Of power & perks or people, policy & principle?
What is it about joining the PLP Cabinet that causes MPs to become ineffective and uncreative?
Maybe Works & Engineering should check the water, or the air quality. Perhaps the Governor is casting a debilitating spell over Ministers when he swears them in. Or maybe Dr. Brown has taken those 'PLP Surgeries' a little too far and is performing lobotomies on his colleagues.
There can be little doubt that entering the PLP Cabinet coincides with a sudden halt in critical thinking and productivity, look no further than Cuban convert Dale Butler if you're not convinced. The water, the Guv's spell, or something, evidently triggers a unique disease ? a Cabinet-induced dementia that interrupts MPs brainwaves and causes them to cease intelligent thought and become mindless parrots of the Premier's talking points: "Social Agenda, good. UBP, bad."
But don't despair. Whatever the cause, there's hope. Once you walk out the door of the Cabinet Office, and don't look back, the condition miraculously reverses itself, critical thought ? and dignity ? returns. Just ask Renee Webb.
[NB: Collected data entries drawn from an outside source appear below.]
/-- What any read leaves beside its answer. -/
theorem dramRead_state (d : Dram) (m : Core) (l : LineAddr) (lla : Nat) (rf : ReadFault) :
    m.onlyParts (.mem :: .jnl :: .free :: Part.report) (dramRead d m l lla rf).2.2.2
    ∧ m.onlyRegs (readRegs (chanOf m lla)) (dramRead d m l lla rf).2.2.2 ∧ ReadNoted m (dramRead d m l lla rf).2.2.2 := by
  obtain ⟨hp, hr, hq⟩ := readBegun_state m (chanOf m lla)
  have hp' : m.onlyParts (.mem :: .jnl :: .free :: Part.report) (readBegun m (chanOf m lla)) := onlyParts_mono hp (by decide)
  have hr' := report_readRegs (chanOf m lla) hr
  have hq' := readNoted_of_moved hq
  rw [dramRead_eq]
  dsimp only
  rw [show (coords m lla).1.ch = chanOf m lla from rfl]
  generalize readBegun m (chanOf m lla) = n at hp' hr' hq'
  have hn : n.onlyParts (.mem :: .jnl :: .free :: Part.report) (runEnded n (chanOf m lla)) :=
    onlyParts_mono (runEnded_only _ _) (by decide)
  have hm := readNoted_trans hq' (readNoted_of_moved (runEnded_moved n (chanOf m lla)))
  have hfree (k : Core) : k.onlyParts (.mem :: .jnl :: .free :: Part.report) (freeLine k).2 := onlyParts_free _ _ (by decide)
  split
  · exact ⟨onlyParts_trans hp' (hfree n), hr', hq'⟩
  · split
    · exact ⟨hp', hr', hq'⟩
    · split
      · exact ⟨hp', hr', hq'⟩
      · split
        · have hc : (runEnded n (chanOf m lla)).onlyParts Part.report
              (tally .mem (64 + chanOf m lla) 1 (rinc (runEnded n (chanOf m lla)) 0x1830 1)) :=
            onlyParts_trans (onlyParts_rset _ _ _ (by decide)) (tally_only _ _ _ _)
          refine ⟨onlyParts_trans (onlyParts_trans hp' hn) (onlyParts_mono hc (by decide)), ?_,
            readNoted_trans hm (readNoted_of_eq (hc .mem (by decide)))⟩
          exact onlyRegs_trans hr' (onlyRegs_trans (onlyRegs_rset (runEnded n (chanOf m lla)) _ _ (by simp [readRegs]))
            (report_readRegs _ (tally_regs _ _ _ _)))
        · split
          · exact ⟨onlyParts_trans hp' hn, hr', hm⟩
          · next dev =>
            obtain ⟨h1, h2, h3⟩ := errorCounted_state (runEnded n (chanOf m lla)) l (coords m lla).1 dev.val
            exact ⟨onlyParts_trans (onlyParts_trans hp' hn) (onlyParts_mono h1 (by decide)), onlyRegs_trans hr' h2,
              readNoted_trans hm h3⟩
          · next dev =>
            obtain ⟨h1, h2⟩ := errorReported_state (runEnded n (chanOf m lla)) l (coords m lla).1 dev.val
            exact ⟨onlyParts_trans (onlyParts_trans (onlyParts_trans hp' hn) (onlyParts_mono h1 (by decide))) (hfree _),
              onlyRegs_trans hr' h2, readNoted_trans hm (readNoted_of_eq (h1 .mem (by decide)))⟩

/-- A read without an error of a channel that works changes memory and what a report changes alone. -/
theorem dramRead_clean_only {d : Dram} {m : Core} {lla : Nat} (l : LineAddr) (h : chFailed m (chanOf m lla) = false) :
    m.onlyParts (.mem :: Part.report) (dramRead d m l lla .clean).2.2.2
    ∧ m.onlyRegs (0x1830 :: reportRegs) (dramRead d m l lla .clean).2.2.2 ∧ QueueMoved m (dramRead d m l lla .clean).2.2.2 := by
  obtain ⟨hp, hr, hq⟩ := readBegun_state m (chanOf m lla)
  have hf : chFailed (readBegun m (chanOf m lla)) (chanOf m lla) = false := (chFailed_congr (queueMoved_failed hq) _).trans h
  have hr' : m.onlyRegs (0x1830 :: reportRegs) (readBegun m (chanOf m lla)) := onlyRegs_mono hr (by decide)
  rw [dramRead_eq]
  dsimp only
  rw [show (coords m lla).1.ch = chanOf m lla from rfl, hf, if_neg Bool.false_ne_true]
  generalize readBegun m (chanOf m lla) = n at hp hr' hq
  have hrun : m.onlyParts (.mem :: Part.report) (runEnded n (chanOf m lla)) :=
    onlyParts_trans hp (onlyParts_mono (runEnded_only _ _) (by decide))
  have hq' := queueMoved_trans hq (runEnded_moved n (chanOf m lla))
  split
  · exact ⟨hp, hr', hq⟩
  · split
    · exact ⟨hp, hr', hq⟩
    · split
      · have hc : (runEnded n (chanOf m lla)).onlyParts Part.report
            (tally .mem (64 + chanOf m lla) 1 (rinc (runEnded n (chanOf m lla)) 0x1830 1)) :=
          onlyParts_trans (onlyParts_rset _ _ _ (by decide)) (tally_only _ _ _ _)
        exact ⟨onlyParts_trans hrun (onlyParts_mono hc (by decide)),
          onlyRegs_trans hr' (onlyRegs_trans (onlyRegs_rset (runEnded n (chanOf m lla)) _ _ (by decide))
            (onlyRegs_mono (tally_regs _ _ _ _) (by decide))),
          queueMoved_trans hq' (queueMoved_of_eq (hc .mem (by decide)))⟩
      · exact ⟨hrun, hr', hq'⟩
The Government's spin-doctors have attempted to mask this dementia as collective responsibility, the system under which Westminster style Cabinets operate. Collective responsibility proposes that the creation of policy through consensus achieves a more optimal and workable result; dumb ideas are discarded while the good ones are adopted and supported unanimously, regardless of any individual Minister's original position. Bermuda's Cabinet seems prefers the inverse.
Renee Webb's PR offensive this past week confirmed the sneaking suspicion that collective responsibility has been replaced by a combination of collective irresponsibility, stupidity and dishonesty. Ms. Webb's critique of the Social Agenda, which complimented the Opposition's, came complete with a list of initiatives that presumably failed to find favour among her fellow Ministers.
The former Minister confirmed the obvious: that little in the Social Agenda was new. In fact, it was just plain old G-O-V-E-R-M-E-N-T, notable for its lack of creative policy initiatives and abundance of public relations hype. One thing that Cabinet quickly and collectively agreed on is that it's much easier to create an advertising campaign than effective public policy, so why bother with the latter.
So, undeterred by Ms Webb and that pesky Opposition, the Government's MPs persisted with their talking points: "Social Agenda, good. UBP, bad." But the question remains: why is Cabinet so dysfunctional that it produces no quality policy initiatives and ensures that the few that do emerge end up as disasters?
The answer is quite simple. It's easier than checking the water, patting down the Governor for a magic wand or even looking for that secret surgical ward under the Cabinet Office.
This generation of PLP MPs are interested in power and perks. Not people, not policy and definitely not principle.
So while seniors struggle to survive on measly pensions, housing is neglected, crime escalates, and Berkeley looks more and more like a companion tourist attraction to the Unfinished Church, the Government continues to find time and plenty of money to implement their real agenda: improving the quality of their own lives.
Collective irresponsibility is practiced with Ministers and MPs tending to their own housing needs - or real estate portfolios - first, before thinking about ways to assist in housing the people who elected them; collective stupidity is evident when a Minister tells a group of angry seniors who've marched on Parliament to attend House proceedings on a Thursday ? when Parliament is not in session; and collective dishonesty was seen at the BHC, the Berkeley project and in attempts to implement Independence by stealth and discuss it only with foreigners on foreign soil.
Perhaps the most enduring image of all that is wrong with this Government was on display at the partially washed out 2005 Bermuda Music Festival. This year's event included a new feature, a VIP section, and not just your regular garden variety VIP tent.
This was an exclusive 'PLP Lounge', an elevated platform for partying Progressive Labour Partying, where MPs relaxed comfortably on ivory leather couches, sipped bottomless champagne and looked down on the rest of us.
It's tragic, not funny, that the only initiatives which see successful implementation are of the self-serving kind, while housing, seniors, economic empowerment and education go by the wayside.
But that's all part of the dementia that had taken hold in the Cabinet Office.